Lastly, the bill the bill extends the brownfields working group's reporting deadline by one year (§ 9). PA 10-135 established the group to study how the state's brownfields were being cleaned up and remediated and required it to report its findings to the Commerce Committee by January 15, 2012. The bill extends this deadline to January 15, 2013.
EFFECTIVE DATE: July 1, 2012, except that the extension of the brownfield working group's reporting deadline takes effect upon passage.
§§ 1-4, 6, &7 — BROWNFIELD FINANCING PROGRAM
The bill makes programmatic and administrative changes to DECD's brownfield financing program, which consists of separate grant and loan components.
Municipal Grant Program
Eligible Entities. The bill narrows the range of municipal entities eligible for grants (i.e., eligible grant recipients). Under current law, grants are available to municipalities, economic development authorities, regional economic development authorities, qualified nonprofit community and economic development corporations, or any combination of these organizations. (Current law does not specify criteria for determining if a nonprofit community and economic development corporation qualifies for grants.)
The bill limits the grants to municipalities and three types of “economic development agencies:”
1. municipal economic development agencies or entities created or designated to implement a redevelopment project (i.e., CGS Chapter 130) or municipal development project (i.e., CGS Chapter 132);
2. municipally-funded or –supported nonprofit economic development corporations; and
3. nonstock corporations or limited liability companies that a municipality, municipal economic development agency, or entity operating under CGS Chapter 130 or CGS Chapter 132 establishes or controls.

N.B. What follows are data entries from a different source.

-- ==== Sys2Proof/Certificates/Slice0/Obligations.lean ====
section
/-! DEFINITION. The statements for the provers. `OBLIGATIONS.json` lists them with the rules they rest on. -/

open Sys2Proof Sys2Proof.Machine Sys2Proof.Safety

/-! ### The command word (spec/30_encoding.md) -/

/-- R80, R81, R83: decoding the word of a well-formed command gives the command back, with every field. -/
def Obligations.DecodeOfEncodeIsTheCommand : Prop :=
  ∀ i : Instr, i.wellFormed = true → decode (encode i) = .ok i

/-- R80, R81: a word the decoder accepts is the word of the command it gives, and the command is
well formed: no bit of an accepted word is ignored. -/
def Obligations.EncodeOfDecodedIsTheWord : Prop :=
  ∀ (w : BitVec 16) (i : Instr), decode w = .ok i → encode i = w ∧ i.wellFormed = true

/-- R83: the decoder accepts exactly the words some row of the match-and-mask table selects, but for
0x100E, and gives the command of that row; no two rows select the same word. -/
def Obligations.DecoderAcceptsExactlyTheTable : Prop :=
  (∀ w : BitVec 16,
    (∃ i, decode w = .ok i) ↔ (∃ r ∈ commandTable, (w &&& r.mask) = r.pattern) ∧ w ≠ 0x100E#16) ∧
  (∀ (w : BitVec 16) (i : Instr), decode w = .ok i →
    ∃ r ∈ commandTable, (w &&& r.mask) = r.pattern ∧ r.mnemonic = i.mnemonic) ∧
  (∀ w : BitVec 16, ∀ r ∈ commandTable, ∀ r' ∈ commandTable,
    (w &&& r.mask) = r.pattern → (w &&& r'.mask) = r'.pattern → r = r')

/-- R81: words written out from the table, one for each family, decode to their commands. -/
def Obligations.SampleWordsDecode : Prop :=
  decode 0x0103#16 = .ok (.sysInit true true) ∧ decode 0x0101#16 = .ok (.sysInit true false) ∧
  decode 0x0200#16 = .ok .sysTick ∧ decode 0x1001#16 = .ok .brtFlow ∧
  decode 0x100A#16 = .ok (.brtHeartbeat 2#2) ∧ decode 0x1801#16 = .ok (.color 1#2) ∧
  decode 0x1C00#16 = .ok .rot ∧ decode 0x206B#16 = .ok (.enc 0x6B#8) ∧
  decode 0x3101#16 = .ok (.fmtInt true) ∧ decode 0x330F#16 = .ok (.fmtFixs 15#4) ∧
  decode 0x428A#16 = .ok (.busByte 0x8A#8) ∧ decode 0x4905#16 = .ok (.dispBright 5#3)

/-- R88, R89, R90: a host write to CMD of a word with a reserved OP, with a reserved mode or alert, or with a
1 in a bit that must be zero is refused as a reserved word; every other word is some command's. -/
def Obligations.ReservedWordsAreRefused : Prop :=
  ∀ (s : State) (data : Word) (rest : List Action),
    s.pending = .hostWrite .word cmdOffset data :: rest →
    let op := data.toNat / 256 % 256
    let m := data.toNat % 256
    (ReservedWord op m → ∃ e, step s = .refused (.reservedWord e)) ∧
    (¬ ReservedWord op m → ∃ i, decode (data.setWidth 16) = .ok i)

/-! ### The host window and the step (spec/10_state.md, spec/20_memory.md) -/

/-- R20, R24, R80: when the oldest action is a host write to CMD of a word that decodes to `i`, the step is
exec of `i`, with that action taken and the word in CMD; bits 31:16 of the data play no part. -/
def Obligations.StepRunsTheDecodedCommand : Prop :=
  ∀ (s : State) (data : Word) (rest : List Action) (i : Instr),
    s.pending = .hostWrite .word cmdOffset data :: rest →
    decode (data.setWidth 16) = .ok i →
    step s = exec i { s with pending := rest, cmd := data.setWidth 16 }

/-- The word of any well-formed command, placed for the next fetch, runs as exactly that command. -/
def Obligations.FetchedWordRunsAsItsCommand : Prop :=
  ∀ (s : State) (i : Instr), i.wellFormed = true →
    step (s.withFetchWord 16 (encode i).toNat) = exec i { s with cmd := encode i }

/-- R26, R37, R68: each readable register of the map answers its own word, and the read changes nothing of
the block. -/
def Obligations.HostReadReturnsTheRegister : Prop :=
  ∀ (s : State) (rest : List Action) (off : Byte) (w : Word),
    s.pending = .hostRead .word off :: rest →
    (off, w) ∈
      ([(0x04#8, s.status), (0x08#8, s.a0), (0x0C#8, s.a1), (0x10#8, s.res), (0x14#8, s.nowMs),
        (0x18#8, s.mode.setWidth 32), (0x1C#8, s.alert.setWidth 32), (0x20#8, s.health.setWidth 32),
        (0x24#8, s.powerW), (0x28#8, s.charge), (0x2C#8, s.voltDv), (0x30#8, s.currDa),
        (0x34#8, s.capWh), (0x38#8, s.frame),
        (0x3C#8, BitVec.ofNat 32 (s.brt.toNat * 16777216 + s.ledR.toNat * 65536 + s.ledG.toNat * 256 +
          s.ledB.toNat)),
        (0x40#8, s.lastS)] : List (Byte × Word)) →
    step s = .next { s with pending := rest, readData := w }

Funding. The bill allows the commissioner to use previously authorized bonds to make the grants. PA 11-57 authorized $25 million in bonds in FY 12 and $25 million in FY 13 for loans. The bill allows the commissioner to use the proceeds from these bonds to make loans or grants (§§ 6 and 7).
Loan Program
Eligible Entities. The bill makes the same change with respect to the types of organizations that qualify for loans (i.e., eligible applicants). Under current law, for-profit and nonprofit entities qualify for loans regardless of whether a municipality establishes or controls them. Under the bill, only those a municipality establishes or controls qualify for loans.

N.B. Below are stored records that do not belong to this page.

-- ==== Sys2Proof/Tests/Slice0.lean ====
section
/-! SUPPORT. Tests, each result taken from the spec (spec/95_test_vectors.md unless a comment says
otherwise), and a witness for the hypotheses of each statement. -/

namespace Sys2Proof.Tests

open Sys2Proof.Machine Sys2Proof.Safety

/-! ### Small states -/

/-- After `A0 = 255`, `SYS.INIT alloc_ok=1, present=1` (vectors 2.9), with A1 written too. -/
def ready : State :=
  { State.reset with
    cmd := 0x0103, a0 := 255, res := 1, started := true, present := true, maxBrightness := 255, bright := 7
    trace := [.clk true, .dio true, .dioDir .out]
    held := { Held.none with
      a0 := true, a1 := true, res := true, maxBrightness := true, bright := true, pins := true } }

/-- `ready` with operands. -/
def withArgs (a0 a1 : Word) : State := { ready with a0 := a0, a1 := a1 }

/-- `ready` after BUS.START (R212). -/
def opened : State :=
  { ready with busOpen := true, pins := ⟨true, .out, false⟩, trace := ready.trace ++ [.dio false] }

/-- Some part of the next state, if there is one. -/
def after {α : Type} (r : Result) (f : State → α) : Option α :=
  match r with
  | .next t => some (f t)
  | .fault _ => none
  | .refused _ => none

/-- Why a command is refused, if it is. -/
def why (r : Result) : Option Refusal :=
  match r with
  | .refused x => some x
  | .next _ => none
  | .fault _ => none

/-! ### Well-formedness -/

/-- alert = 3 is excluded (R83, R89). -/
theorem test_alert_three_is_ill_formed : (Instr.brtHeartbeat 3#2).wellFormed = false := by decide

theorem test_alert_two_is_well_formed : (Instr.brtHeartbeat 2#2).wellFormed = true := by decide

/-! ### Decoding: words written out from R81 and R83 -/

theorem test_decode_system_and_brightness :
    decode 0b0000000100000011#16 = .ok (.sysInit true true) ∧
    decode 0b0000000100000010#16 = .ok (.sysInit false true) ∧
    decode 0b0000001000000000#16 = .ok .sysTick ∧ decode 0b0001000000000000#16 = .ok .brtClassic ∧
    decode 0b0001000000000001#16 = .ok .brtFlow ∧ decode 0b0001000000000110#16 = .ok (.brtHeartbeat 1#2) := by
  decide

theorem test_decode_color_rot_enc :
    decode 0b0001100000000011#16 = .ok (.color 3#2) ∧ decode 0b0001110000000000#16 = .ok .rot ∧
    decode 0b0010000001101011#16 = .ok (.enc 0x6B#8) := by decide

theorem test_decode_formatter :
    decode 0b0011000000000000#16 = .ok .fmtText ∧ decode 0b0011000100000001#16 = .ok (.fmtInt true) ∧
    decode 0b0011001000000000#16 = .ok .fmtSmall ∧ decode 0b0011001100000010#16 = .ok (.fmtFixs 2#4) ∧
    decode 0b0011010000001111#16 = .ok (.fmtFix2 15#4) ∧
    decode 0b0011010100000001#16 = .ok (.fmtTime true) := by decide

theorem test_decode_driver :
    decode 0b0100000000000000#16 = .ok .busStart ∧ decode 0b0100000100000000#16 = .ok .busStop ∧
    decode 0b0100001010001010#16 = .ok (.busByte 0x8A#8) ∧ decode 0b0100100000000000#16 = .ok .dispWrite ∧
    decode 0b0100100100000101#16 = .ok (.dispBright 5#3) := by decide

/-- The reserved words of vectors 2.9. -/
theorem test_reserved_words :
    ([0x0000#16, 0x0104#16, 0x0201#16, 0x0300#16, 0x1003#16, 0x1004#16, 0x1005#16, 0x100E#16, 0x1010#16,
      0x1804#16, 0x1C01#16, 0x2100#16, 0x3001#16, 0x3102#16, 0x3201#16, 0x3310#16, 0x3410#16, 0x3502#16,
      0x3600#16, 0x4001#16, 0x4101#16, 0x4300#16, 0x4801#16, 0x4908#16, 0x4A00#16, 0xFFFF#16].all
        fun w => !(decode w).toBool) = true := by decide +kernel

theorem test_table_word : decodeTableWord 16 0x0103 = some (.sysInit true true) := by decide

/-! ### Register packing (R27, R37, R66) -/

theorem test_status_after_init : ready.status = 0x0007FF03#32 := by decide

theorem test_led_packs :
    { State.reset with brt := 170, ledR := 1, ledG := 2, ledB := 170 }.led = 0xAA0102AA#32 := by decide

/-! ### The commands -/

/-- 2.9: `A0 = 100`, word 0x0101 gives STATUS = 0x00076401 and no event. -/
theorem test_init_without_display :
    after (exec (.sysInit true false) { State.reset with a0 := 100 }) (fun t => (t.status, t.res, t.trace)) =
      some (0x00076401#32, 1#32, []) := by decide

/-- R250: failure clears STARTED and PRESENT and leaves MAX_BRIGHTNESS. -/
theorem test_init_failure :
    after (exec (.sysInit false true) ready) (fun t => (t.started, t.present, t.maxBrightness, t.res)) =
      some (false, false, 255#8, 0#32) := by decide

/-- 2.1: the falling side owns the peak; the last value before the wrap. -/
theorem test_classic :
    resOf (exec .brtClassic (withArgs 1500 0)) = some 255#32 ∧
    resOf (exec .brtClassic (withArgs 4294967295 0)) = some 119#32 := by decide

/-- 2.2: 51 W shifts the midpoint, 50 W does not. -/
theorem test_flow :
    resOf (exec .brtFlow (withArgs 750 51)) = some 67#32 ∧
    resOf (exec .brtFlow (withArgs 750 (-51))) = some 201#32 ∧
    resOf (exec .brtFlow (withArgs 750 50)) = some 127#32 := by decide

/-- 2.3: the knot at 25 % of 600 ms, and one vector in full. -/
theorem test_heartbeat :
    resOf (exec (.brtHeartbeat 2#2) (withArgs 150 0)) = some 229#32 ∧
    resOf (exec (.brtHeartbeat 0#2) (withArgs 428 0)) = some 228#32 ∧
    resOf (exec (.brtHeartbeat 1#2) (withArgs 215 0)) = some 227#32 := by decide

/-- 2.4: COLOR reads A0[7:0], does not clamp, and ignores it for ERROR. -/
theorem test_color :
    resOf (exec (.color 1#2) (withArgs 100 0)) = some 0x00646400#32 ∧
    resOf (exec (.color 2#2) (withArgs 100 0)) = some 0x00FF0000#32 ∧
    resOf (exec (.color 0#2) (withArgs 0x1FF 0)) = some 0x0000FF00#32 := by decide

/-- 2.5. -/
theorem test_rot :
    resOf (exec .rot { State.reset with a0 := 23 }) = some 0x37#32 ∧
    resOf (exec .rot { State.reset with a0 := 4294967295 }) = some 0x7F#32 := by decide

/-- 2.6: the fold, a shared bitmap, and the codes just outside the letters. -/
theorem test_enc :
    resOf (exec (.enc 0x6B#8) State.reset) = some 0x76#32 ∧
    resOf (exec (.enc 0x60#8) State.reset) = some 0#32 ∧
    resOf (exec (.enc 0x7B#8) State.reset) = some 0#32 ∧
    resOf (exec (.enc 0xC1#8) State.reset) = some 0#32 := by decide

/-- 2.7: `VOLT` is the frame 1C 3F 38 78. -/
theorem test_text :
    after (exec .fmtText (withArgs 0x544C4F56 0)) (·.frame) = some 0x78383F1C#32 := by decide

/-- 2.7: 305 shows its inner zero; 10000 clamps. -/
theorem test_int :
    after (exec (.fmtInt false) (withArgs 305 0)) (·.frame) = some 0x6D3F4F00#32 ∧
    after (exec (.fmtInt true) (withArgs 10000 0)) (·.frame) = some 0x6F6F6F6F#32 := by decide

/-- 2.7: 99 is the last value shown as digits, 100 the first sentinel. -/
theorem test_small :
    after (exec .fmtSmall (withArgs 99 0x4841)) (·.frame) = some 0x76776F6F#32 ∧
    after (exec .fmtSmall (withArgs 100 0x4841)) (·.frame) = some 0x76776363#32 := by decide

/-- 2.7: the sign is dropped; on overflow the dots are too. -/
theorem test_fixs :
    after (exec (.fmtFixs 2#4) (withArgs 0xFFE68000 0x43)) (·.frame) = some 0x396DED5B#32 ∧
    after (exec (.fmtFixs 2#4) (withArgs 0x00640000 0x576B)) (·.frame) = some 0x7E766363#32 := by decide

/-- 2.7: 3.14159 with the dot on position 0; a negative value clamps to 0. -/
theorem test_fix2 :
    after (exec (.fmtFix2 1#4) (withArgs 0x00032440 0)) (·.frame) = some 0x66064FBF#32 ∧
    after (exec (.fmtFix2 0#4) (withArgs 0xFFFFFEB8 0)) (·.frame) = some 0x3F3F3F3F#32 := by decide

/-- 2.7: both fields clamp, and the colon is on position 1. -/
theorem test_time :
    after (exec (.fmtTime true) (withArgs 100 0xFFFFFFFF)) (·.frame) = some 0x3F3FEF6F#32 := by decide

/-- R212: from idle the trace gains `Dio(0)`. -/
theorem test_bus_start :
    after (exec .busStart ready) (fun t => (t.busOpen, t.pins, t.trace.getLast?)) =
      some (true, ⟨true, .out, false⟩, some (.dio false)) := by decide

/-- R214. -/
theorem test_bus_stop :
    after (exec .busStop opened) (fun t => (t.busOpen, t.pins, t.trace.drop 4)) =
      some (false, .idle, [.clk false, .dio false, .clk true, .dio true]) := by decide

/-- 2.8: BUS.BYTE 0x8A, bit by bit, whatever the draw. -/
theorem test_bus_byte :
    after (exec (.busByte 0x8A#8) opened) (fun t => (t.pins, (t.trace.drop 4).take 24, t.drawn)) =
      some (⟨false, .out, true⟩,
        [.clk false, .dio false, .clk true, .clk false, .dio true, .clk true,
          .clk false, .dio false, .clk true, .clk false, .dio true, .clk true,
          .clk false, .dio false, .clk true, .clk false, .dio false, .clk true,
          .clk false, .dio false, .clk true, .clk false, .dio true, .clk true], 1) := by decide

/-- 2.8: the symbols of DISP.WRITE of 0x5B5B0000 at level 2. -/
theorem test_disp_write :
    after (exec .dispWrite { withArgs 0x5B5B0000 0 with bright := 2 }) (fun t => symbols t.trace) =
      some [.start, .byte 0x40, .byte 0xC0, .byte 0x00, .byte 0x00, .byte 0x5B, .byte 0x5B, .stop,
        .start, .byte 0x8A, .stop] := by decide +kernel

Affordable Housing. By law, eligible loan applicants can use the loan proceeds to redevelop a remediated brownfield for a range of uses, including housing. But, under current law, the housing may only be for first-time homebuyers, regardless of income. Under the bill, the housing must be affordable and suitable for first-time homebuyers, workforce housing, housing in locally designated incentive housing zones, and other residential purposes the DECD commissioner approves. Further, the loan agreement must specify the number of affordable units the redevelopment will create.
The bill does not define “affordable housing,” but under the housing statutes, housing is affordable based on a family's income and the share of that income spent on housing. Consequently, housing is affordable if a family earning no more than the median income of the municipality where the housing is located pays no more than 30% of its income for the housing (CGS § 8-39a).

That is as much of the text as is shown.